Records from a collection

-- ==== Sys2Proof/Tests/Slice0.lean ====
section
/-! SUPPORT. Tests: what `WellFormed` refuses; every constructor's decoding, from bytes written out of the patterns of
the spec's opcode table; the bytes with no arm; the worked examples of the rules, one step each; and for every
obligation with hypotheses a state and operands that meet them. -/

namespace Sys2Proof.Tests

open Sys2Proof Sys2Proof.Machine

/-! ## WellFormed -/

/-- The one check of `WellFormed`: a prefix byte is no complete instruction (47 R349). -/
theorem test_wellFormed_refuses_indexPrefix : WellFormed .indexPrefix = false := by decide

theorem test_wellFormed_refuses_bitPrefix : WellFormed .bitPrefix = false := by decide

theorem test_wellFormed_accepts : WellFormed (.ldIXd_n 0x05 0x2A) = true := by decide

/-! ## Decoding: the rows of 30 R118, R124, R125, R126, in order. The operand bytes are d = 0x05, n = 0x2A, nn = 0x1234
(low byte first, 30 R104). -/

theorem test_decode_main_x0 :
    List.map decode [
      [0x00], [0x01, 0x34, 0x12], [0x02], [0x03], [0x04], [0x05], [0x06, 0x2A], [0x08], [0x09], [0x0A], [0x0B],
      [0x0C], [0x0D], [0x0E, 0x2A], [0x10, 0x05], [0x11, 0x34, 0x12], [0x12], [0x13], [0x14], [0x15], [0x16, 0x2A],
      [0x18, 0x05], [0x19], [0x1A], [0x1B], [0x1C], [0x1D], [0x1E, 0x2A], [0x20, 0x05], [0x21, 0x34, 0x12],
      [0x22, 0x34, 0x12], [0x23], [0x24], [0x25], [0x26, 0x2A], [0x28, 0x05], [0x29], [0x2A, 0x34, 0x12], [0x2B],
      [0x2C], [0x2D], [0x2E, 0x2A], [0x2F], [0x30, 0x05], [0x31, 0x34, 0x12], [0x32, 0x34, 0x12], [0x33], [0x34],
      [0x35], [0x36, 0x2A], [0x37], [0x38, 0x05], [0x39], [0x3A, 0x34, 0x12], [0x3B], [0x3C], [0x3D], [0x3E, 0x2A],
      [0x3F]] =
    List.map (fun i => .ok (i, [])) [
      .nop, .ldBC_nn 0x1234, .ldAtBC_A, .incBC, .incB, .decB, .ldB_n 0x2A, .exAF, .addHL_BC, .ldA_atBC, .decBC,
      .incC, .decC, .ldC_n 0x2A, .djnz 0x05, .ldDE_nn 0x1234, .ldAtDE_A, .incDE, .incD, .decD, .ldD_n 0x2A, .jr 0x05,
      .addHL_DE, .ldA_atDE, .decDE, .incE, .decE, .ldE_n 0x2A, .jrNZ 0x05, .ldHL_nn 0x1234, .ldMem_HL 0x1234, .incHL,
      .incH, .decH, .ldH_n 0x2A, .jrZ 0x05, .addHL_HL, .ldHL_mem 0x1234, .decHL, .incL, .decL, .ldL_n 0x2A, .cpl,
      .jrNC 0x05, .ldSP_nn 0x1234, .ldMem_A 0x1234, .incSP, .incAtHL, .decAtHL, .ldAtHL_n 0x2A, .scf, .jrC 0x05,
      .addHL_SP, .ldA_mem 0x1234, .decSP, .incA, .decA, .ldA_n 0x2A, .ccf] := by
  rfl

theorem test_decode_main_x1 :
    List.map decode [
      [0x40], [0x41], [0x42], [0x43], [0x44], [0x45], [0x46], [0x47], [0x48], [0x49], [0x4A], [0x4B], [0x4C], [0x4D],
      [0x4E], [0x4F], [0x50], [0x51], [0x52], [0x53], [0x54], [0x55], [0x56], [0x57], [0x58], [0x59], [0x5A], [0x5B],
      [0x5C], [0x5D], [0x5E], [0x5F], [0x60], [0x61], [0x62], [0x63], [0x64], [0x65], [0x66], [0x67], [0x68], [0x69],
      [0x6A], [0x6B], [0x6C], [0x6D], [0x6E], [0x6F], [0x70], [0x71], [0x72], [0x73], [0x74], [0x75], [0x76], [0x77],
      [0x78], [0x79], [0x7A], [0x7B], [0x7C], [0x7D], [0x7E], [0x7F]] =
    List.map (fun i => .ok (i, [])) [
      .ldB_B, .ldB_C, .ldB_D, .ldB_E, .ldB_H, .ldB_L, .ldB_atHL, .ldB_A, .ldC_B, .ldC_C, .ldC_D, .ldC_E, .ldC_H,
      .ldC_L, .ldC_atHL, .ldC_A, .ldD_B, .ldD_C, .ldD_D, .ldD_E, .ldD_H, .ldD_L, .ldD_atHL, .ldD_A, .ldE_B, .ldE_C,
      .ldE_D, .ldE_E, .ldE_H, .ldE_L, .ldE_atHL, .ldE_A, .ldH_B, .ldH_C, .ldH_D, .ldH_E, .ldH_H, .ldH_L, .ldH_atHL,
      .ldH_A, .ldL_B, .ldL_C, .ldL_D, .ldL_E, .ldL_H, .ldL_L, .ldL_atHL, .ldL_A, .ldAtHL_B, .ldAtHL_C, .ldAtHL_D,
      .ldAtHL_E, .ldAtHL_H, .ldAtHL_L, .halt, .ldAtHL_A, .ldA_B, .ldA_C, .ldA_D, .ldA_E, .ldA_H, .ldA_L, .ldA_atHL,
      .ldA_A] := by
  rfl

theorem test_decode_main_x2 :
    List.map decode [
      [0x80], [0x81, 0x2A], [0x82], [0x83], [0x84], [0x85], [0x86], [0x87], [0x88], [0x89, 0x2A], [0x8A], [0x8B],
      [0x8C], [0x8D], [0x8E], [0x8F], [0x90], [0x91, 0x2A], [0x92], [0x93], [0x94], [0x95], [0x96], [0x97], [0x98],
      [0x99, 0x2A], [0x9A], [0x9B], [0x9C], [0x9D], [0x9E], [0x9F], [0xA0], [0xA1, 0x2A], [0xA2], [0xA3], [0xA4],
      [0xA5], [0xA6], [0xA7], [0xA8], [0xA9, 0x2A], [0xAA], [0xAB], [0xAC], [0xAD], [0xAE], [0xAF], [0xB0],
      [0xB1, 0x2A], [0xB2], [0xB3], [0xB4], [0xB5], [0xB6], [0xB7], [0xB8], [0xB9, 0x2A], [0xBA], [0xBB], [0xBC],
      [0xBD], [0xBE], [0xBF]] =
    List.map (fun i => .ok (i, [])) [
      .addA_B, .addA_n 0x2A, .addA_D, .addA_E, .addA_H, .addA_L, .addA_atHL, .addA_A, .adcA_B, .adcA_n 0x2A, .adcA_D,
      .adcA_E, .adcA_H, .adcA_L, .adcA_atHL, .adcA_A, .subA_B, .subA_n 0x2A, .subA_D, .subA_E, .subA_H, .subA_L,
      .subA_atHL, .subA_A, .sbcA_B, .sbcA_n 0x2A, .sbcA_D, .sbcA_E, .sbcA_H, .sbcA_L, .sbcA_atHL, .sbcA_A, .andA_B,
      .andA_n 0x2A, .andA_D, .andA_E, .andA_H, .andA_L, .andA_atHL, .andA_A, .xorA_B, .xorA_n 0x2A, .xorA_D, .xorA_E,
      .xorA_H, .xorA_L, .xorA_atHL, .xorA_A, .orA_B, .orA_n 0x2A, .orA_D, .orA_E, .orA_H, .orA_L, .orA_atHL, .orA_A,
      .cpA_B, .cpA_n 0x2A, .cpA_D, .cpA_E, .cpA_H, .cpA_L, .cpA_atHL, .cpA_A] := by
  rfl

theorem test_decode_main_x3 :
    List.map decode [
      [0xC0], [0xC1], [0xC2, 0x34, 0x12], [0xC3, 0x34, 0x12], [0xC4, 0x34, 0x12], [0xC5], [0xC6], [0xC7], [0xC8],
      [0xC9], [0xCA, 0x34, 0x12], [0xCC, 0x34, 0x12], [0xCD, 0x34, 0x12], [0xCE], [0xCF], [0xD0], [0xD1],
      [0xD2, 0x34, 0x12], [0xD3, 0x2A], [0xD4, 0x34, 0x12], [0xD5], [0xD6], [0xD7], [0xD8], [0xD9],
      [0xDA, 0x34, 0x12], [0xDB, 0x2A], [0xDC, 0x34, 0x12], [0xDE], [0xDF], [0xE0], [0xE1], [0xE2, 0x34, 0x12],
      [0xE4, 0x34, 0x12], [0xE5], [0xE6], [0xE7], [0xE8], [0xE9], [0xEA, 0x34, 0x12], [0xEC, 0x34, 0x12], [0xEF],
      [0xF0], [0xF1], [0xF2, 0x34, 0x12], [0xF3], [0xF4, 0x34, 0x12], [0xF5], [0xF7], [0xF8], [0xF9],
      [0xFA, 0x34, 0x12], [0xFB], [0xFC, 0x34, 0x12], [0xFF]] =
    List.map (fun i => .ok (i, [])) [
      .retNZ, .popBC, .jpNZ 0x1234, .jp 0x1234, .callNZ 0x1234, .pushBC, .im0, .rst00, .retZ, .ret, .jpZ 0x1234,
      .callZ 0x1234, .call 0x1234, .im1, .rst08, .retNC, .popDE, .jpNC 0x1234, .outPort_A 0x2A, .callNC 0x1234,
      .pushDE, .im2, .rst10, .retC, .exx, .jpC 0x1234, .inA_port 0x2A, .callC 0x1234, .ldI_A, .rst18, .retPO, .popHL,
      .jpPO 0x1234, .callPO 0x1234, .pushHL, .reti, .rst20, .retPE, .jpHL, .jpPE 0x1234, .callPE 0x1234, .rst28,
      .retP, .popAF, .jpP 0x1234, .di, .callP 0x1234, .pushAF, .rst30, .retM, .ldSP_HL, .jpM 0x1234, .ei,
      .callM 0x1234, .rst38] := by
  rfl

theorem test_decode_bit_x0 :
    List.map decode [
      [0xCB, 0x00], [0xCB, 0x01], [0xCB, 0x02], [0xCB, 0x03], [0xCB, 0x04], [0xCB, 0x05], [0xCB, 0x06], [0xCB, 0x07],
      [0xCB, 0x08], [0xCB, 0x09], [0xCB, 0x0A], [0xCB, 0x0B], [0xCB, 0x0C], [0xCB, 0x0D], [0xCB, 0x0E], [0xCB, 0x0F],
      [0xCB, 0x10], [0xCB, 0x11], [0xCB, 0x12], [0xCB, 0x13], [0xCB, 0x14], [0xCB, 0x15], [0xCB, 0x16], [0xCB, 0x17],
      [0xCB, 0x18], [0xCB, 0x19], [0xCB, 0x1A], [0xCB, 0x1B], [0xCB, 0x1C], [0xCB, 0x1D], [0xCB, 0x1E], [0xCB, 0x1F],
      [0xCB, 0x20], [0xCB, 0x21], [0xCB, 0x22], [0xCB, 0x23], [0xCB, 0x24], [0xCB, 0x25], [0xCB, 0x26], [0xCB, 0x27],
      [0xCB, 0x28], [0xCB, 0x29], [0xCB, 0x2A], [0xCB, 0x2B], [0xCB, 0x2C], [0xCB, 0x2D], [0xCB, 0x2E], [0xCB, 0x2F],
      [0xCB, 0x38], [0xCB, 0x39], [0xCB, 0x3A], [0xCB, 0x3B], [0xCB, 0x3C], [0xCB, 0x3D], [0xCB, 0x3E], [0xCB, 0x3F]] =
    List.map (fun i => .ok (i, [])) [
      .rlcB, .rlcC, .rlcD, .rlcE, .rlcH, .rlcL, .rlcAtHL, .rlcA, .rrcB, .rrcC, .rrcD, .rrcE, .rrcH, .rrcL, .rrcAtHL,
      .rrcA, .rlB, .rlC, .rlD, .rlE, .rlH, .rlL, .rlAtHL, .rlA, .rrB, .rrC, .rrD, .rrE, .rrH, .rrL, .rrAtHL, .rrA,
      .slaB, .slaC, .slaD, .slaE, .slaH, .slaL, .slaAtHL, .slaA, .sraB, .sraC, .sraD, .sraE, .sraH, .sraL, .sraAtHL,
      .sraA, .srlB, .srlC, .srlD, .srlE, .srlH, .srlL, .srlAtHL, .srlA] := by
  rfl

theorem test_decode_bit_x1 :
    List.map decode [
      [0xCB, 0x40], [0xCB, 0x41], [0xCB, 0x42], [0xCB, 0x43], [0xCB, 0x44], [0xCB, 0x45], [0xCB, 0x46], [0xCB, 0x47],
      [0xCB, 0x48], [0xCB, 0x49], [0xCB, 0x4A], [0xCB, 0x4B], [0xCB, 0x4C], [0xCB, 0x4D], [0xCB, 0x4E], [0xCB, 0x4F],
      [0xCB, 0x50], [0xCB, 0x51], [0xCB, 0x52], [0xCB, 0x53], [0xCB, 0x54], [0xCB, 0x55], [0xCB, 0x56], [0xCB, 0x57],
      [0xCB, 0x58], [0xCB, 0x59], [0xCB, 0x5A], [0xCB, 0x5B], [0xCB, 0x5C], [0xCB, 0x5D], [0xCB, 0x5E], [0xCB, 0x5F],
      [0xCB, 0x60], [0xCB, 0x61], [0xCB, 0x62], [0xCB, 0x63], [0xCB, 0x64], [0xCB, 0x65], [0xCB, 0x66], [0xCB, 0x67],
      [0xCB, 0x68], [0xCB, 0x69], [0xCB, 0x6A], [0xCB, 0x6B], [0xCB, 0x6C], [0xCB, 0x6D], [0xCB, 0x6E], [0xCB, 0x6F],
      [0xCB, 0x70], [0xCB, 0x71], [0xCB, 0x72], [0xCB, 0x73], [0xCB, 0x74], [0xCB, 0x75], [0xCB, 0x76], [0xCB, 0x77],
      [0xCB, 0x78], [0xCB, 0x79], [0xCB, 0x7A], [0xCB, 0x7B], [0xCB, 0x7C], [0xCB, 0x7D], [0xCB, 0x7E], [0xCB, 0x7F]] =
    List.map (fun i => .ok (i, [])) [
      .bit0_B, .bit0_C, .bit0_D, .bit0_E, .bit0_H, .bit0_L, .bit0_atHL, .bit0_A, .bit1_B, .bit1_C, .bit1_D, .bit1_E,
      .bit1_H, .bit1_L, .bit1_atHL, .bit1_A, .bit2_B, .bit2_C, .bit2_D, .bit2_E, .bit2_H, .bit2_L, .bit2_atHL,
      .bit2_A, .bit3_B, .bit3_C, .bit3_D, .bit3_E, .bit3_H, .bit3_L, .bit3_atHL, .bit3_A, .bit4_B, .bit4_C, .bit4_D,
      .bit4_E, .bit4_H, .bit4_L, .bit4_atHL, .bit4_A, .bit5_B, .bit5_C, .bit5_D, .bit5_E, .bit5_H, .bit5_L,
      .bit5_atHL, .bit5_A, .bit6_B, .bit6_C, .bit6_D, .bit6_E, .bit6_H, .bit6_L, .bit6_atHL, .bit6_A, .bit7_B,
      .bit7_C, .bit7_D, .bit7_E, .bit7_H, .bit7_L, .bit7_atHL, .bit7_A] := by
  rfl

theorem test_decode_bit_x2 :
    List.map decode [
      [0xCB, 0x80], [0xCB, 0x81], [0xCB, 0x82], [0xCB, 0x83], [0xCB, 0x84], [0xCB, 0x85], [0xCB, 0x86], [0xCB, 0x87],
      [0xCB, 0x88], [0xCB, 0x89], [0xCB, 0x8A], [0xCB, 0x8B], [0xCB, 0x8C], [0xCB, 0x8D], [0xCB, 0x8E], [0xCB, 0x8F],
      [0xCB, 0x90], [0xCB, 0x91], [0xCB, 0x92], [0xCB, 0x93], [0xCB, 0x94], [0xCB, 0x95], [0xCB, 0x96], [0xCB, 0x97],
      [0xCB, 0x98], [0xCB, 0x99], [0xCB, 0x9A], [0xCB, 0x9B], [0xCB, 0x9C], [0xCB, 0x9D], [0xCB, 0x9E], [0xCB, 0x9F],
      [0xCB, 0xA0], [0xCB, 0xA1], [0xCB, 0xA2], [0xCB, 0xA3], [0xCB, 0xA4], [0xCB, 0xA5], [0xCB, 0xA6], [0xCB, 0xA7],
      [0xCB, 0xA8], [0xCB, 0xA9], [0xCB, 0xAA], [0xCB, 0xAB], [0xCB, 0xAC], [0xCB, 0xAD], [0xCB, 0xAE], [0xCB, 0xAF],
      [0xCB, 0xB0], [0xCB, 0xB1], [0xCB, 0xB2], [0xCB, 0xB3], [0xCB, 0xB4], [0xCB, 0xB5], [0xCB, 0xB6], [0xCB, 0xB7],
      [0xCB, 0xB8], [0xCB, 0xB9], [0xCB, 0xBA], [0xCB, 0xBB], [0xCB, 0xBC], [0xCB, 0xBD], [0xCB, 0xBE], [0xCB, 0xBF]] =
    List.map (fun i => .ok (i, [])) [
      .res0_B, .res0_C, .res0_D, .res0_E, .res0_H, .res0_L, .res0_atHL, .res0_A, .res1_B, .res1_C, .res1_D, .res1_E,
      .res1_H, .res1_L, .res1_atHL, .res1_A, .res2_B, .res2_C, .res2_D, .res2_E, .res2_H, .res2_L, .res2_atHL,
      .res2_A, .res3_B, .res3_C, .res3_D, .res3_E, .res3_H, .res3_L, .res3_atHL, .res3_A, .res4_B, .res4_C, .res4_D,
      .res4_E, .res4_H, .res4_L, .res4_atHL, .res4_A, .res5_B, .res5_C, .res5_D, .res5_E, .res5_H, .res5_L,
      .res5_atHL, .res5_A, .res6_B, .res6_C, .res6_D, .res6_E, .res6_H, .res6_L, .res6_atHL, .res6_A, .res7_B,
      .res7_C, .res7_D, .res7_E, .res7_H, .res7_L, .res7_atHL, .res7_A] := by
  rfl

theorem test_decode_bit_x3 :
    List.map decode [
      [0xCB, 0xC0], [0xCB, 0xC1], [0xCB, 0xC2], [0xCB, 0xC3], [0xCB, 0xC4], [0xCB, 0xC5], [0xCB, 0xC6], [0xCB, 0xC7],
      [0xCB, 0xC8], [0xCB, 0xC9], [0xCB, 0xCA], [0xCB, 0xCB], [0xCB, 0xCC], [0xCB, 0xCD], [0xCB, 0xCE], [0xCB, 0xCF],
      [0xCB, 0xD0], [0xCB, 0xD1], [0xCB, 0xD2], [0xCB, 0xD3], [0xCB, 0xD4], [0xCB, 0xD5], [0xCB, 0xD6], [0xCB, 0xD7],
      [0xCB, 0xD8], [0xCB, 0xD9], [0xCB, 0xDA], [0xCB, 0xDB], [0xCB, 0xDC], [0xCB, 0xDD], [0xCB, 0xDE], [0xCB, 0xDF],
      [0xCB, 0xE0], [0xCB, 0xE1], [0xCB, 0xE2], [0xCB, 0xE3], [0xCB, 0xE4], [0xCB, 0xE5], [0xCB, 0xE6], [0xCB, 0xE7],
      [0xCB, 0xE8], [0xCB, 0xE9], [0xCB, 0xEA], [0xCB, 0xEB], [0xCB, 0xEC], [0xCB, 0xED], [0xCB, 0xEE], [0xCB, 0xEF],
      [0xCB, 0xF0], [0xCB, 0xF1], [0xCB, 0xF2], [0xCB, 0xF3], [0xCB, 0xF4], [0xCB, 0xF5], [0xCB, 0xF6], [0xCB, 0xF7],
      [0xCB, 0xF8], [0xCB, 0xF9], [0xCB, 0xFA], [0xCB, 0xFB], [0xCB, 0xFC], [0xCB, 0xFD], [0xCB, 0xFE], [0xCB, 0xFF]] =
    List.map (fun i => .ok (i, [])) [
      .set0_B, .set0_C, .set0_D, .set0_E, .set0_H, .set0_L, .set0_atHL, .set0_A, .set1_B, .set1_C, .set1_D, .set1_E,
      .set1_H, .set1_L, .set1_atHL, .set1_A, .set2_B, .set2_C, .set2_D, .set2_E, .set2_H, .set2_L, .set2_atHL,
      .set2_A, .set3_B, .set3_C, .set3_D, .set3_E, .set3_H, .set3_L, .set3_atHL, .set3_A, .set4_B, .set4_C, .set4_D,
      .set4_E, .set4_H, .set4_L, .set4_atHL, .set4_A, .set5_B, .set5_C, .set5_D, .set5_E, .set5_H, .set5_L,
      .set5_atHL, .set5_A, .set6_B, .set6_C, .set6_D, .set6_E, .set6_H, .set6_L, .set6_atHL, .set6_A, .set7_B,
      .set7_C, .set7_D, .set7_E, .set7_H, .set7_L, .set7_atHL, .set7_A] := by
  rfl

theorem test_decode_index_x0 :
    List.map decode [
      [0xDD, 0x09], [0xDD, 0x19], [0xDD, 0x21, 0x34, 0x12], [0xDD, 0x22, 0x34, 0x12], [0xDD, 0x23], [0xDD, 0x29],
      [0xDD, 0x2A, 0x34, 0x12], [0xDD, 0x2B], [0xDD, 0x34, 0x05], [0xDD, 0x35, 0x05], [0xDD, 0x36, 0x05, 0x2A],
      [0xDD, 0x39]] =
    List.map (fun i => .ok (i, [])) [
      .addIX_BC, .addIX_DE, .ldIX_nn 0x1234, .ldMem_IX 0x1234, .incIX, .addIX_IX, .ldIX_mem 0x1234, .decIX,
      .incIXd 0x05, .decIXd 0x05, .ldIXd_n 0x05 0x2A, .addIX_SP] := by
  rfl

TO DO → Write out word for word only the lines from the start of the entries down to the line with "the spec's opcode", please, including both ends.

OUTPUT OF THE EXERCISE →
-- ==== Sys2Proof/Tests/Slice0.lean ====
section
/-! SUPPORT. Tests: what `WellFormed` refuses; every constructor's decoding, from bytes written out of the patterns of
the spec's opcode table; the bytes with no arm; the worked examples of the rules, one step each; and for every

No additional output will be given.